Stored items from a collection
++++++

-- ==== Sys2Proof/Machine/Sensor.lean ====
section
/-! DEFINITION. The scripts of R87: what a conforming and what a silent sensor answers. They are data a state's
`env.levels` may hold, for tests and for statements that name them; the machine itself assumes nothing of the sensor
(R38). -/

namespace Sys2Proof.Machine

/-- The answers of a conforming sensor to one `READRAW`: the acknowledgment, `k` polls of which the last is ready
(`k` at least 1), then the two bytes of its code, most significant bit first (R87). -/
def conformingScript (hi lo : Byte) (k : Nat) : List Level :=
  [.lo, .hi] ++ List.replicate (k - 1) .hi ++ [.lo] ++ bitsMsbFirst hi ++ bitsMsbFirst lo

/-- The answers of an absent or silent sensor, which the pull-up reads as `H` (R87). -/
def silentScript (n : Nat) : List Level := List.replicate n .hi

end Sys2Proof.Machine
end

++++++

◆ **Goal of the exercise**:
Repeat each entry exactly as it was given.

◆ **Solved exercise**:
-- ==== Sys2Proof/Machine/Sensor.lean ====
section
/-! DEFINITION. The scripts of R87: what a conforming and what a silent sensor answers. They are data a state's
`env.levels` may hold, for tests and for statements that name them; the machine itself assumes nothing of the sensor
(R38). -/

namespace Sys2Proof.Machine

/-- The answers of a conforming sensor to one `READRAW`: the acknowledgment, `k` polls of which the last is ready
(`k` at least 1), then the two bytes of its code, most significant bit first (R87). -/
def conformingScript (hi lo : Byte) (k : Nat) : List Level :=
  [.lo, .hi] ++ List.replicate (k - 1) .hi ++ [.lo] ++ bitsMsbFirst hi ++ bitsMsbFirst lo

/-- The answers of an absent or silent sensor, which the pull-up reads as `H` (R87). -/
def silentScript (n : Nat) : List Level := List.replicate n .hi

end Sys2Proof.Machine
end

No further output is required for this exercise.